The speaker, anticipating his death, begs his beloved not to mourn him lest public scrutiny damage the beloved's reputation.
Sonnet 71 weaponizes erasure as devotion. The speaker's insistence that the beloved forget him is not selflessness but a complex negotiation: by asking to be forgotten, he positions himself as the one protecting the beloved. He trades his own presence for the beloved's reputation. This is emotionally manipulative—the very act of writing and publishing these lines ensures he cannot truly be forgotten. The sonnet becomes a guarantee of remembrance disguised as a plea for oblivion, turning absence into immortality.
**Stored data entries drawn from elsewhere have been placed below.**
/-- The window evaluation of a station has this result (R47, R48). -/
def WindowEvaluated (clock : Clock) (active : Vector SchedProfile 16) (st : Station) : Prop :=
  (st.sched = none → st.reasons.window = false ∧ st.noUrgent = false ∧ st.free = false) ∧
    ∀ k : Fin 16, st.sched = some k →
      (let prof := active[k]
       let covering (j : Fin 8) : Prop :=
         prof.windows[j].days.getLsbD (clock.minute / 1440) = true ∧ prof.windows[j].start ≤ clock.minute % 1440 ∧
           clock.minute % 1440 < prof.windows[j].stop
       (clock.isSet = false → st.reasons.window = prof.closedUnset ∧ st.noUrgent = false ∧ st.free = false) ∧
       (clock.isSet = true → (∀ j, ¬covering j) → st.reasons.window = false ∧ st.noUrgent = false ∧ st.free = false) ∧
       (clock.isSet = true → ∀ j, covering j → (∀ j', j' < j → ¬covering j') →
         st.reasons.window = decide (prof.windows[j].action = .block) ∧ st.noUrgent = decide (prof.windows[j].action = .noUrgent) ∧
           st.free = decide (prof.windows[j].action = .free)))

/-- The active allowance of the profile a station names; 0 for none. -/
def dayAllowance (active : Vector SchedProfile 16) (sched : Option (Fin 16)) : Nat :=
  match sched with
  | none => 0
  | some k => active[k].allowance

/-! ### Releases -/

/-- A station as a release leaves it (R135 step 3, R136), given the holdoff deadline. -/
def LeftBy (outcome : HandoffOutcome) (deadline : Nat) (st u : Station) : Prop :=
  u = { st with overflow := 0, slot := none, state := u.state, deadline := u.deadline, est := u.est, dwell := u.dwell, peer := u.peer,
                away := u.away } ∧
    (outcome ≠ .cleared → u.state = .holdoff ∧ u.deadline = deadline) ∧
    (outcome = .cleared → u.state = .settled ∧ u.deadline = 0 ∧ u.dwell = 0) ∧
    (outcome = .departed → u.est = none ∧ u.dwell = 0 ∧ u.peer = none ∧ u.away = true) ∧
    (outcome ≠ .departed → u.est = st.est ∧ u.peer = st.peer ∧ u.away = st.away) ∧
    (outcome = .stayed ∨ outcome = .timedOut → u.dwell = st.dwell)

/-- Table 8.3. -/
def dispositionOf (outcome : HandoffOutcome) (closed : Bool) : Disposition :=
  if outcome = .departed then .forward else if outcome = .cleared ∨ closed = true then .discard else .resend

/-- What the release of the handoff of station `i` in slot `k` does to the station, the pool and the counts (R135, R136, R141). -/
def Released (outcome : HandoffOutcome) (i : Fin 128) (st : Station) (k : Fin 16) (o : Occupied) (s t : State) : Prop :=
  (∃ u, t.sta.stations[i] = some u ∧ LeftBy outcome ((s.time.secs + (s.sig.profiles[st.roam]).holdoff) % 4294967296) st u) ∧
    OthersKept i s t ∧ t.sta.unknown = s.sta.unknown ∧ t.sta.carry = s.sta.carry ∧ OtherEntries k s.hold.slots t.hold.slots ∧
    t.hold.free = s.hold.free + o.list.length ∧ t.hold.dumpFaults = s.hold.dumpFaults ∧
    t.hold.departed = (if outcome = .departed then min (s.hold.departed + 1) 4294967295 else s.hold.departed) ∧
    t.hold.stayed = (if outcome = .stayed then min (s.hold.stayed + 1) 4294967295 else s.hold.stayed) ∧
    t.hold.timedOut = (if outcome = .timedOut then min (s.hold.timedOut + 1) 4294967295 else s.hold.timedOut) ∧
    t.hold.cleared = (if outcome = .cleared then min (s.hold.cleared + 1) 4294967295 else s.hold.cleared)

/-- The slot of a release with references on its list is DUMPING, and its one or two dump writes are requested (R135, R137). -/
def Dumps (outcome : HandoffOutcome) (st : Station) (k : Fin 16) (o : Occupied) (s t : State) : Prop :=
  let refs := o.list.map fun r => (r, dispositionOf outcome st.closed)
  let area := s.control + 0x3000 + k.val * 256
  t.hold.slots[k] =
      .dumping ⟨o.station, o.tag, o.start, o.requests, refs, outcome, st.overflow, false, if o.list.length ≤ 16 then 1 else 2⟩ ∧
    t.own = { s.own with
      requests := s.own.requests ++
        if o.list.length ≤ 16 then [⟨.dump k, area, refs.flatMap refBytes⟩]
        else [⟨.dump k, area, (refs.take 16).flatMap refBytes⟩, ⟨.dump k, area + 128, (refs.drop 16).flatMap refBytes⟩] }

/-- The HOLD_RELEASE of a release without references (R137, R138). -/
def emptyRelease (outcome : HandoffOutcome) (st : Station) (k : Fin 16) (o : Occupied) : Report :=
  .holdRelease outcome o.station o.tag 0 st.overflow k false o.start o.requests

/-- No Flow Table entry but those that name a station is changed, and those are free (R77). -/
def FlowsOfRemoved (i : Fin 128) (s t : State) : Prop :=
  (∀ (n : Fin 256) (e : Flow), s.cls.flows[n] = some e → t.cls.flows[n] = if e.station = some i then none else some e) ∧
    (∀ n : Fin 256, s.cls.flows[n] = none → t.cls.flows[n] = none) ∧
    t.cls = { s.cls with
      flows := t.cls.flows,
      removed := min (s.cls.removed + s.cls.flows.toList.countP fun o => o.any fun e => e.station == some i) 4294967295 }

/-- What a WINDOW_SET with parameters `p` asks for when it passes checks 1 to 3 of R10, apart from its slot: every field the kind does not
use is zero (Table 1.5). -/
def WindowAsked (w : Windows) (p : List Byte) (r : WindowRec) : Prop :=
  let ordered := param1 p 10 = 0 ∧ r.order = .little ∨ param1 p 10 = 1 ∧ r.order = .big
  let bare : WindowRec := { WindowRec.off with kind := r.kind, base := param4 p 2, size := param4 p 6 }
  param4 p 2 % 4096 = 0 ∧ param4 p 2 < 0x1C000000 ∧ param4 p 6 % 4096 = 0 ∧ 4096 ≤ param4 p 6 ∧ param4 p 6 ≤ 0x10000000 ∧
    param4 p 2 + param4 p 6 ≤ 0x1C000000 ∧
    (param1 p 1 = 1 ∧ r.kind = .txRing ∧ ordered ∧ r.profile.val = param1 p 11 ∧ w.desc[r.profile].valid = true ∧
        r.queues.urgent.toNat = param1 p 12 ∧ r.queues.normal.toNat = param1 p 13 ∧ r.queues.bulk.toNat = param1 p 14 ∧
        r.queues.park.toNat = param1 p 15 ∧ r = { bare with order := r.order, profile := r.profile, queues := r.queues } ∨
      param1 p 1 = 2 ∧ r.kind = .rxStatus ∧ ordered ∧ r.profile.val = param1 p 11 ∧ w.status[r.profile].valid = true ∧
        r = { bare with order := r.order, profile := r.profile } ∨
      param1 p 1 = 3 ∧ r.kind = .frameBuffer ∧ (∃ e, 8 ≤ e ∧ e ≤ 14 ∧ param2 p 16 = 2 ^ e) ∧
        r = { bare with stride := param2 p 16, headroom := param1 p 18 } ∨
      param1 p 1 = 4 ∧ r.kind = .peer ∧ ordered ∧ r = { bare with order := r.order })

/-- Two fields of a record share no byte. -/
def Apart (off n off' n' : Nat) : Prop := off + n ≤ off' ∨ off' + n' ≤ off

/-- What a DESC_PROFILE_SET with parameters `p` asks for when it passes every check of R12 but that of the index (Table 1.6). -/
def DescAsked (p : List Byte) (d : DescProfile) : Prop :=
  d = ⟨true, param1 p 1, param1 p 2, param1 p 3, param1 p 4, param1 p 5, ⟨param1 p 6, param1 p 7, decide (param1 p 8 = 1)⟩,
       ⟨param1 p 9, param1 p 10, decide (param1 p 11 = 1)⟩⟩ ∧
    param1 p 8 ≤ 1 ∧ param1 p 11 ≤ 1 ∧ (d.size = 16 ∨ d.size = 32) ∧ d.addrOff + 4 ≤ d.size ∧ d.lenOff + 2 ≤ d.size ∧
    d.queueByte < d.size ∧ d.queueBit ≤ 4 ∧ d.owner.byte < d.size ∧ d.owner.bit ≤ 7 ∧ d.discard.byte < d.size ∧ d.discard.bit ≤ 7 ∧
    Apart d.addrOff 4 d.lenOff 2 ∧
    ¬(d.owner.byte = d.queueByte ∧ d.queueBit ≤ d.owner.bit ∧ d.owner.bit ≤ d.queueBit + 3) ∧
    ¬(d.discard.byte = d.queueByte ∧ d.queueBit ≤ d.discard.bit ∧ d.discard.bit ≤ d.queueBit + 3) ∧
    ¬(d.owner.byte = d.discard.byte ∧ d.owner.bit = d.discard.bit) ∧
    ∀ b, b = d.queueByte ∨ b = d.owner.byte ∨ b = d.discard.byte → Apart b 1 d.addrOff 4 ∧ Apart b 1 d.lenOff 2

/-- What a STATUS_PROFILE_SET with parameters `p` asks for when it passes every check of R13 but that of the index (Table 1.7). -/
def StatusAsked (p : List Byte) (d : StatusProfile) : Prop :=
  d = ⟨true, param1 p 1, param1 p 2, param1 p 3, ⟨param1 p 4, param1 p 5, decide (param1 p 6 = 1)⟩,
       ⟨param1 p 7, param1 p 8, decide (param1 p 9 = 1)⟩⟩ ∧
    param1 p 6 ≤ 1 ∧ param1 p 9 ≤ 1 ∧ (d.size = 16 ∨ d.size = 32 ∨ d.size = 64) ∧ d.macOff + 6 ≤ d.size ∧ d.signalOff < d.size ∧
    d.validFlag.byte < d.size ∧ d.validFlag.bit ≤ 7 ∧ d.drop.byte < d.size ∧ d.drop.bit ≤ 7 ∧ Apart d.signalOff 1 d.macOff 6 ∧
    ¬(d.validFlag.byte = d.drop.byte ∧ d.validFlag.bit = d.drop.bit) ∧
    ∀ b, b = d.validFlag.byte ∨ b = d.drop.byte → Apart b 1 d.macOff 6 ∧ b ≠ d.signalOff

/-- A condition of a Match List rule as RULE_SET's parameters at `i` give it (Tables 4.1, 4.2, R161). -/
def CondAsked (p : List Byte) (i : Nat) (c : Cond) : Prop :=
  param1 p (i + 1) < 8 ∧ c.less = (byteAt p (i + 1)).getLsbD 0 ∧ c.equal = (byteAt p (i + 1)).getLsbD 1 ∧
    c.greater = (byteAt p (i + 1)).getLsbD 2 ∧ c.ref = param2 p (i + 2) ∧
    (param1 p i = 0 ∧ c.field = .dstPort ∨ param1 p i = 1 ∧ c.field = .srcPort ∨ param1 p i = 2 ∧ c.field = .anyPort ∨
      param1 p i = 3 ∧ c.field = .protocol ∨ param1 p i = 4 ∧ c.field = .dscp ∨ param1 p i = 5 ∧ c.field = .length)

/-- A class with its allowance as two parameters give them: 1..1023 for URGENT, stored as 0 otherwise (R66, R78). -/
def ClassAsked (code allowance : Nat) (cls : Class) (a : Nat) : Prop :=
  code = 0 ∧ 1 ≤ allowance ∧ allowance ≤ 1023 ∧ cls = .urgent ∧ a = allowance ∨ code = 1 ∧ cls = .normal ∧ a = 0 ∨
    code = 2 ∧ cls = .bulk ∧ a = 0

/-- The only entry that holds a key. -/
def HoldsKey (s : State) (i : Fin 256) (e : Flow) (key : FlowKey) : Prop :=
  s.cls.flows[i] = some e ∧ e.key = key ∧ ∀ (j : Fin 256) (f : Flow), s.cls.flows[j] = some f → f.key = key → j = i

/-- No entry holds a key. -/
def KeyAbsent (s : State) (key : FlowKey) : Prop := ∀ (j : Fin 256) (f : Flow), s.cls.flows[j] = some f → f.key ≠ key

/-! ### Records and words -/

/-- The `n` bytes from `off` hold a value, least significant byte first (R161). -/
def Holds (b : List Byte) (off n v : Nat) : Prop := leNat (slice b off n) = v % 256 ^ n

/-- The `n` bytes from `off` hold a signed value in two's complement (R161). -/
def HoldsInt (b : List Byte) (off n : Nat) (v : Int) : Prop := (leNat (slice b off n) : Int) = v % ((256 ^ n : Nat) : Int)

/-- The six bytes from `off` hold a MAC in frame order (R161). -/
def HoldsMac (b : List Byte) (off : Nat) (m : Mac) : Prop := beNat (slice b off 6) = m.toNat

/-- A report record's kind code, sub-code and bytes 2-3, and zeros from byte `fin` on (Table 10.6). -/
def Headed (b : List Byte) (kind sub two fin : Nat) : Prop :=
  Holds b 0 1 kind ∧ Holds b 1 1 sub ∧ Holds b 2 2 two ∧ ∀ i, fin ≤ i → i < 32 → byteAt b i = 0

/-- The code of a bank in reports: A 0, B 1. -/
def bankCode (k : Bank) : Nat := if k = .a then 0 else 1

/-- The code of a fault of a boot record, 0 for none (Table 10.11). -/
def faultCode (f : Option RecordFault) : Nat :=
  [none, some RecordFault.magic, some .crc, some .bank, some .trial, some .readError].idxOf f

/-- The code of a staging state: the order of Table 9.4. -/
def stagingCode (g : StagingState) : Nat := [StagingState.idle, .receiving, .complete, .verifying, .verified, .corrupt].idxOf g

/-- The record of a report: kind code (Table 10.7), sub-code, bytes 2-3 and payload (Table 10.11). -/
def LaidOut (b : List Byte) (r : Report) : Prop :=
  match r with
  | .completion status tag kind result =>
    Holds b 0 1 0x01 ∧
      Holds b 1 1 ([Status.done, .accepted, .refusedRange, .refusedState, .refusedPending, .refusedFull, .refusedDuplicate,
        .refusedOverlap, .refusedUnknown].idxOf status) ∧
      Holds b 2 2 tag ∧ byteAt b 8 = kind ∧ ∀ i, i < 23 → byteAt b (9 + i) = byteAt result i
  | .cmdIgnored offset len id => Headed b 0x02 0 0xFFFF 14 ∧ Holds b 8 2 offset ∧ Holds b 10 2 len ∧ Holds b 12 2 id.toNat
  | .lost count => Headed b 0x03 0 0xFFFF 10 ∧ Holds b 8 2 count
  | .statsWritten fault sec bytes => Headed b 0x04 (if fault then 1 else 0) 0xFFFF 11 ∧ Holds b 8 1 sec ∧ Holds b 9 2 bytes
  | .bootStatus cause bank trial reverted fault vA vB =>
    Headed b 0x05 ([BootCause.invalid, .normal, .trial].idxOf cause) 0xFFFF 20 ∧ Holds b 8 1 (bankCode bank) ∧ Holds b 9 1 trial ∧
      Holds b 10 1 (if reverted then 1 else 0) ∧ Holds b 11 1 (faultCode fault) ∧ Holds b 12 4 vA.toNat ∧ Holds b 16 4 vB.toNat
  | .writeRefused region addr len id =>
    Headed b 0x06 ([RefusedRegion.bootAlias, .bankInForce, .recordSector].idxOf region) 0xFFFF 16 ∧ Holds b 8 4 addr.toNat ∧
      Holds b 12 2 len ∧ Holds b 14 2 id.toNat
  | .recordRefused cause selected version state staging =>
    Headed b 0x07 (match cause with | .fault f => faultCode (some f) | .notVerified => 6 | .versionMismatch => 7) 0xFFFF 18 ∧
      byteAt b 8 = selected ∧ Holds b 9 4 version.toNat ∧ Holds b 13 1 (stagingCode state) ∧ Holds b 14 4 staging.toNat
  | .confirmed bank version => Headed b 0x08 0 0xFFFF 13 ∧ Holds b 8 1 (bankCode bank) ∧ Holds b 9 4 version.toNat
  | .unknownStation mac slot raw => Headed b 0x09 0 0xFFFF 16 ∧ HoldsMac b 8 mac ∧ Holds b 14 1 slot.val ∧ byteAt b 15 = raw
  | .gateChange cause station closed reasons =>
    Headed b 0x0A ([GateCause.boundary, .timeSet, .evaluate, .grant, .gateSet, .line, .stationSet].idxOf cause) station.val 10 ∧
      Holds b 8 1 (if closed then 1 else 0) ∧
      Holds b 9 1 ((if reasons.window then 1 else 0) + (if reasons.allowance then 2 else 0) + (if reasons.line then 4 else 0) +
        (if reasons.host then 8 else 0))
  | .allowanceLow station used extra limit remaining =>
    Headed b 0x0B 0 station.val 15 ∧ Holds b 8 2 used ∧ Holds b 10 1 extra ∧ Holds b 11 2 limit ∧ Holds b 13 2 remaining
  | .commitApplied mask => Headed b 0x0C 0 0xFFFF 10 ∧ Holds b 8 2 mask.toNat
  | .lineEvent kind value =>
    Headed b 0x0D ([LineSub.asserted, .released, .syncForward, .syncBack].idxOf kind) 0xFFFF 9 ∧ Holds b 8 1 value
  | .flowDemoted entry station key allowance overCount count =>
    Headed b 0x0E 0 (match station with | some i => i.val | none => 0xFFFF) 29 ∧ Holds b 8 1 entry.val ∧ Holds b 9 1 key.proto.toNat ∧
      Holds b 10 4 key.srcFold.toNat ∧ Holds b 14 4 key.dstFold.toNat ∧ Holds b 18 2 key.srcPort.toNat ∧ Holds b 20 2 key.dstPort.toNat ∧
      Holds b 22 2 allowance ∧ Holds b 24 1 overCount ∧ Holds b 25 4 count
  | .pacingApplied p => Headed b 0x0F 0 0xFFFF 11 ∧ Holds b 8 1 p.period ∧ Holds b 9 1 p.threshold ∧ Holds b 10 1 p.idleTimeout
  | .capApplied slot cap => Headed b 0x0F 1 0xFFFF 11 ∧ Holds b 8 1 slot.val ∧ Holds b 9 2 cap
  | .signalCross rising station mac est sample weak =>
    Headed b 0x10 (if rising then 1 else 0) station.val 19 ∧ HoldsMac b 8 mac ∧ HoldsInt b 14 2 est ∧ HoldsInt b 16 1 sample ∧
      HoldsInt b 17 2 weak
  | .handoffCandidate station mac est peer node margin urgent =>
    Headed b 0x11 0 station.val 22 ∧ HoldsMac b 8 mac ∧ HoldsInt b 14 2 est ∧ HoldsInt b 16 2 peer ∧ Holds b 18 1 node ∧
      HoldsInt b 19 2 margin ∧ Holds b 21 1 (if urgent then 1 else 0)
  | .candidateExpired station mac est =>
    Headed b 0x12 0 station.val 16 ∧ HoldsMac b 8 mac ∧ HoldsInt b 14 2 (match est with | some e => e | none => 0)
  | .candidateWithdrawn station mac est => Headed b 0x13 0 station.val 16 ∧ HoldsMac b 8 mac ∧ HoldsInt b 14 2 est
  | .holdRelease outcome station tag held overflow slot fault start requests =>
    Headed b 0x14 ([HandoffOutcome.departed, .stayed, .timedOut, .cleared].idxOf outcome) station.val 20 ∧ Holds b 8 2 tag.toNat ∧
      Holds b 10 1 held ∧ Holds b 11 2 overflow ∧ Holds b 13 1 slot.val ∧ Holds b 14 1 (if fault then 1 else 0) ∧ Holds b 15 4 start ∧
      Holds b 19 1 requests
  | .stageComplete length version chunks => Headed b 0x15 0 0xFFFF 18 ∧ Holds b 8 4 length ∧ Holds b 12 4 version.toNat ∧ Holds b 16 2 chunks
  | .verifyResult result crc expected version offset image =>
    Headed b 0x16 ([VerifyResult.verified, .mismatch, .readError, .interrupted].idxOf result) 0xFFFF 28 ∧ Holds b 8 4 crc.toNat ∧
      Holds b 12 4 expected.toNat ∧ Holds b 16 4 version.toNat ∧ Holds b 20 4 offset ∧ Holds b 24 4 image
  | .activationDue bank version minute uptime =>
    Headed b 0x17 0 0xFFFF 19 ∧ Holds b 8 1 (bankCode bank) ∧ Holds b 9 4 version.toNat ∧ Holds b 13 2 minute ∧ Holds b 15 4 uptime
The sonnet's urgency derives from Elizabethan social anxieties. To be mourned by a beloved for a 'vile' or unworthy person was to invite gossip and public contempt. The speaker acknowledges his own baseness—he's not worth the beloved's grief. Yet by articulating this fear so vividly, he paradoxically insists on his significance: only someone who matters enough to wound the beloved's reputation merits this elaborate strategy of self-abnegation. The poem's dramatic extremity reveals the speaker's desperate need to be consequential.
Imagine a partner leaving explicit instructions in their will: 'Don't talk about me after I'm gone.' It reads as self-sacrifice but conceals deep insecurity—worry that being associated with them might hurt the other person socially or professionally. The speaker is simultaneously erasing himself and making his erasure the centerpiece of his love.